Toronto, Ontario--(Newsfile Corp. - February 20, 2025) - Unigold Inc. (TSXV: UGD) (OTC Pink: UGDIF) (FSE: UGB1) ("Unigold" or the "Company") is pleased to announce that it has completed a non-brokered private placement of 3,664,374 units of the Company (each, a "Unit") at a price of $0.08 per Unit for gross proceeds of $293,150 (the "Offering"). Each Unit will consist of one common share of the Company (a "Common Share") and one-half of one common share purchase warrant (each whole common share purchase warrant, a "Warrant"). Each Warrant will entitle the holder thereof to purchase one Common Share at an exercise price of $0.12 until four years following the date of issue.

No finders were paid in connection with this closing of the Offering. The proceeds from the Offering will be used to fund the Company's continued permitting and development on its Neita Sur Concession in the Dominican Republic, and for general working capital purposes. All securities issued under the Offering are subject to a four-month hold period. The Offering is subject to final acceptance of the TSX Venture Exchange.

The securities offered have not been registered under the U.S. Securities Act of 1933, as amended, and may not be offered or sold in the United States absent registration or an applicable exemption from the registration requirements.

For further information please visit www.unigoldinc.com or contact:
Mr.
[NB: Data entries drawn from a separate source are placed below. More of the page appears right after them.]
-- ==== Sys2Proof/Machine/State.lean ====
section
/-! DEFINITION. The state of the machine (10_state.md), the exceptions (60_exceptions.md R400), the faults and refusals a
step can end in (R404, R406), and the state after reset (R40, 70_reset_and_hazards.md R430). -/

namespace Sys2Proof.Machine

/-- The synchronous exceptions (60_exceptions.md R400), each with the argument it records (R402). -/
inductive Exception where
  /-- `Overflow` (R120, R131, R135). -/
  | overflow
  /-- `DivideByZero` (R137, R138, R149, R150). -/
  | divideByZero
  /-- `Break(n)` (R372). -/
  | brk (n : BitVec 20)
  /-- `AddressError(a)`: a misaligned access or fetch (20_memory.md R56, 10_state.md R25). -/
  | addressError (a : Word)
  /-- `BusError(a)`: an access or fetch of an address that is not allocated (20_memory.md R59). -/
  | busError (a : Word)
  /-- `ReservedInstruction(w)`: a word of no row of the table (30_encoding.md R106). -/
  | reservedInstruction (w : Word)
  /-- `UnknownSyscall(code)` (49_exception_trap_syscall.md R392). -/
  | unknownSyscall (code : Word)
deriving DecidableEq, Repr

/-- Why the machine stops with a fault. -/
inductive Fault where
  /-- `Fault(E, pc, info)` of 60_exceptions.md R404, the outcome of `raise`: the spec's own delivery of an exception. It is
  raised by `raise`. Safe: the run stops where a simulator would go on to a handler that the spec does not describe. -/
  | raised (e : Exception) (pc : Word)
  /-- A step of a run that has ended by service 10 (49_exception_trap_syscall.md R386: no later step exists). It is
  raised by `step`. Safe: there is no such step. -/
  | runEnded
deriving DecidableEq, Repr

/-- Why a form has no meaning (60_exceptions.md R406), each one safe: the model stops where the spec says that a model must
give no meaning. -/
inductive Refusal where
  /-- An instruction the model gives no meaning yet; raised by an arm of `exec`. Safe. No arm does so now. -/
  | notModelled (mnemonic : String)
  /-- `bczt`, `bczf` with `z` other than 1, whose flag nothing sets (R219, R220); raised by those two. Safe. -/
  | conditionFlagUnspecified (z : CopNum)
  /-- `bgezal`, `bltzal` that test register 31, which they overwrite (R226, R233); raised by those two. Safe. -/
  | linkSourceIsLink
  /-- `jalr` whose two registers are one (R241); raised by it. Safe. -/
  | jalrSameRegister
  /-- `ld`, `sd`, `mfc1.d` with register 31, which has no successor (R259, R281, R306); raised by those three. Safe. -/
  | pairRegister31
  /-- A floating-point operation that names an odd register (10_state.md R29); raised by all of 48_floating_point.md and
  `mfc1.d`. Safe. -/
  | oddFloatRegister
  /-- `rfe` where `STATUS_RESTORE` is not given (R370); raised by it. Safe. -/
  | statusRestoreNotSupplied
  /-- A store or service 8 that would write a `text` byte (20_memory.md R61); raised by every store. Safe. -/
  | storeToText (a : Word)
  /-- A fetch from a `data` region (20_memory.md R60); raised by `step`. Safe. -/
  | fetchFromData (pc : Word)
  /-- Service 4 on a string that never ends (R381); raised by it. Safe. -/
  | endlessString (a : Word)
  /-- A constant outside `[-2^31, 2^32 - 1]` (92_eei_decisions.md D19); raised by pseudoinstructions. Safe. -/
  | constantOutOfRange (c : Int)
  /-- A label a branch or jump field cannot reach (30_encoding.md R97, R98); raised by the assembler functions. Safe. -/
  | labelOutOfRange (label : Word)
deriving DecidableEq, Repr

/-- An output event of `host.out` (49_exception_trap_syscall.md R376). -/
inductive OutputEvent where
  | printInt (v : Word)
  | printFloat (b : Word)
  | printDouble (b : DWord)
  | printString (bs : List Byte)
  | printChar (b : Byte)
deriving DecidableEq, Repr

/-- Memory (20_memory.md R50, R51): the bytes that the image defined or a store wrote, by address. What an unlisted
address reads as is `State.byteAt`'s to say. -/
abbrev Memory := List Host.Cell

/-- Addresses strictly rise, all at least `low` and below `2^32`. -/
def memoryRises (low : Nat) : Memory → Bool
  | [] => true
  | (a, _) :: rest => decide (low ≤ a) && decide (a < 2 ^ 32) && memoryRises (a + 1) rest

/-- The one form of a memory: strictly rising addresses of the 32-bit space. An unlisted address has no byte of its own
(log 16), so no listed byte equals what it reads as. -/
def Memory.wf (m : Memory) : Bool := memoryRises 0 m

/-- The state of the machine (10_state.md R20 to R33), and three fields of the model's own: `cfg` (log 1), `draws`
(log 13) and `ended` (log 18). -/
structure State where
  /-- `x[0]` to `x[31]` (R20). -/
  regs : Vector Word 32
  /-- The address of the instruction being executed (R23). -/
  pc : Word
  /-- `hi` (R26). -/
  hi : Word
  /-- `lo` (R26). -/
  lo : Word
  /-- `c[z][i]` (R27); `f[i]` is `c[1][i]` (R28). -/
  cop : Vector (Vector Word 32) 4
  /-- `cc[z]` (R30). -/
  cc : Vector Bool 4
  /-- `status` (R31). -/
  status : Word
  /-- Memory (20_memory.md R50). -/
  mem : Memory
  /-- `host.out`, oldest first (R33, R376). -/
  out : List OutputEvent
  /-- `host.in`: the answers services 5, 6 and 12 will get (R376, log 11). -/
  inWords : List Word
  /-- `host.in`: the answers service 7 will get. -/
  inDoubles : List DWord
  /-- `host.in`: the lines service 8 will get. -/
  inLines : List (List Byte)
  /-- The model's own: how many free values the run has drawn (log 13). -/
  draws : Nat
  /-- The model's own: service 10 has ended the run (log 18). -/
  ended : Bool
  /-- The parameters of the run (00_scope.md R7, log 1). -/
  cfg : Config
deriving DecidableEq, Repr

/-- The parameters of the state after reset. DESIGN CHOICE, unsafe (logs 2 to 9): the spec leaves each open; where it
gives a default this is it, but for `STATUS_RESTORE` (log 9). -/
def resetConfig : Config where
  endian := .little
  memmap := [⟨0x00400000, 0x1000, .text⟩, ⟨0x10010000, 0x1000, .data⟩]
  entry := 0x00400000
  branchBase := .afterBranch
  sdiv := .truncating
  fp := .ieee754
  cvtW := .nearestEven
  statusRestore := .supplied

/-- The state after reset (10_state.md R40, 70_reset_and_hazards.md R430): `pc` is `ENTRY`, `x[0]` is 0, `host.out` is
empty, and no image is loaded (log 17). Every register the spec leaves unspecified is 0: DESIGN CHOICE, unsafe
(log 15). -/
def State.reset : State where
  regs := Vector.replicate 32 0
  pc := resetConfig.entry
  hi := 0
  lo := 0
  cop := Vector.replicate 4 (Vector.replicate 32 0)
  cc := Vector.replicate 4 false
  status := 0
  mem := []
  out := []
  inWords := []
  inDoubles := []
  inLines := []
  draws := 0
  ended := false
  cfg := resetConfig

/-- What a step, a meaning and a pseudoinstruction answer. -/
abbrev Result := Host.Outcome State Fault Refusal

end Sys2Proof.Machine
end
Joseph Hamilton
Chairman & CEO
T. (416) 866-8157

Forward-Looking Statements
Where applicable, we claim the protection of the safe harbour for forward-looking statements provided by the (United States) Private Securities Litigation Reform Act of 1995.
Neither TSX Venture Exchange nor its Regulation Services Provider (as that term is defined in the policies of the TSX Venture Exchange) accepts responsibility for the adequacy or accuracy of this release.
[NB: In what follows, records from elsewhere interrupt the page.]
-- ==== Sys2Proof/Machine/Branch.lean ====
section
/-! DEFINITION. Branch and jump machine instructions (44_branch_jump.md). There is no delay slot (R215). -/

namespace Sys2Proof.Machine

/-- `pc <-` the branch target if the condition holds, else the next instruction (R215). -/
def branchIf (c : Bool) (offset : BitVec 16) (s : State) : Result :=
  .next (s.jump (if c then branchTarget s offset else s.nextPc))

/-- `x[r] <-` the address of the next instruction (R217). -/
def State.link (s : State) (r : Reg) : State := s.writeReg r s.nextPc

/-- A branch that links: register 31 is written whether or not it is taken (R217, log 31); the form that tests register
31 is refused (R226, R233). -/
def linkingBranch (rel : Relation) (rs : Reg) (offset : BitVec 16) (s : State) : Result :=
  if rs = 31#5 then .refused .linkSourceIsLink
  else branchIf (relationHolds rel (s.readReg rs) 0#32) offset (s.link 31#5)

/-- A branch on a condition flag: only coprocessor 1's is ever set, the others are refused (R219, R220). -/
def branchOnFlag (z : CopNum) (value : Bool) (offset : BitVec 16) (s : State) : Result :=
  if z ≠ 1#2 then .refused (.conditionFlagUnspecified z)
  else branchIf (s.readFlag 1#2 == value) offset s

/-- `bczt` (R219). -/
def execBczt (z : CopNum) (offset : BitVec 16) (s : State) : Result := branchOnFlag z true offset s

/-- `bczf` (R220). -/
def execBczf (z : CopNum) (offset : BitVec 16) (s : State) : Result := branchOnFlag z false offset s

/-- `beq` (R221). -/
def execBeq (rs rt : Reg) (offset : BitVec 16) (s : State) : Result :=
  branchIf (relationHolds .eq (s.readReg rs) (s.readReg rt)) offset s

/-- `bgez` (R225). -/
def execBgez (rs : Reg) (offset : BitVec 16) (s : State) : Result :=
  branchIf (relationHolds .ge (s.readReg rs) 0#32) offset s

/-- `bgezal` (R226). -/
def execBgezal (rs : Reg) (offset : BitVec 16) (s : State) : Result := linkingBranch .ge rs offset s

/-- `bgtz` (R229). -/
def execBgtz (rs : Reg) (offset : BitVec 16) (s : State) : Result :=
  branchIf (relationHolds .gt (s.readReg rs) 0#32) offset s

/-- `blez` (R232). -/
def execBlez (rs : Reg) (offset : BitVec 16) (s : State) : Result :=
  branchIf (relationHolds .le (s.readReg rs) 0#32) offset s

/-- `bltzal` (R233). -/
def execBltzal (rs : Reg) (offset : BitVec 16) (s : State) : Result := linkingBranch .lt rs offset s

/-- `bltz` (R236). -/
def execBltz (rs : Reg) (offset : BitVec 16) (s : State) : Result :=
  branchIf (relationHolds .lt (s.readReg rs) 0#32) offset s

/-- `bne` (R237). -/
def execBne (rs rt : Reg) (offset : BitVec 16) (s : State) : Result :=
  branchIf (relationHolds .ne (s.readReg rs) (s.readReg rt)) offset s

/-- `j` (R239). -/
def execJ (target : BitVec 26) (s : State) : Result := .next (s.jump (jumpTarget s target))

/-- `jal` (R240). -/
def execJal (target : BitVec 26) (s : State) : Result := .next ((s.link 31#5).jump (jumpTarget s target))

/-- `jalr` (R241): the form whose two registers are one is refused; the target is read before the link is written and is
not checked (R243, log 37). -/
def execJalr (rd rs : Reg) (s : State) : Result :=
  if rd = rs then .refused .jalrSameRegister else .next ((s.link rd).jump (s.readReg rs))

/-- `jr` (R242): the target is not checked (R243, log 37). -/
def execJr (rs : Reg) (s : State) : Result := .next (s.jump (s.readReg rs))

end Sys2Proof.Machine
end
To view the source version of this press release, please visit https://www.newsfilecorp.com/release/241592

FAQ

How much did Unigold (UGDIF) raise in its February 2025 private placement?

Unigold raised gross proceeds of $293,150 through a non-brokered private placement.

What is the exercise price and term of UGDIF's new warrants?

The warrants have an exercise price of $0.12 and are valid for four years from the date of issue.

How will Unigold (UGDIF) use the proceeds from the private placement?

The proceeds will be used to fund permitting and development activities at the Neita Sur Concession in the Dominican Republic and for general working capital purposes.

What is the unit price and structure of UGDIF's private placement?

Units were priced at $0.08, with each unit consisting of one common share and one-half of a common share purchase warrant.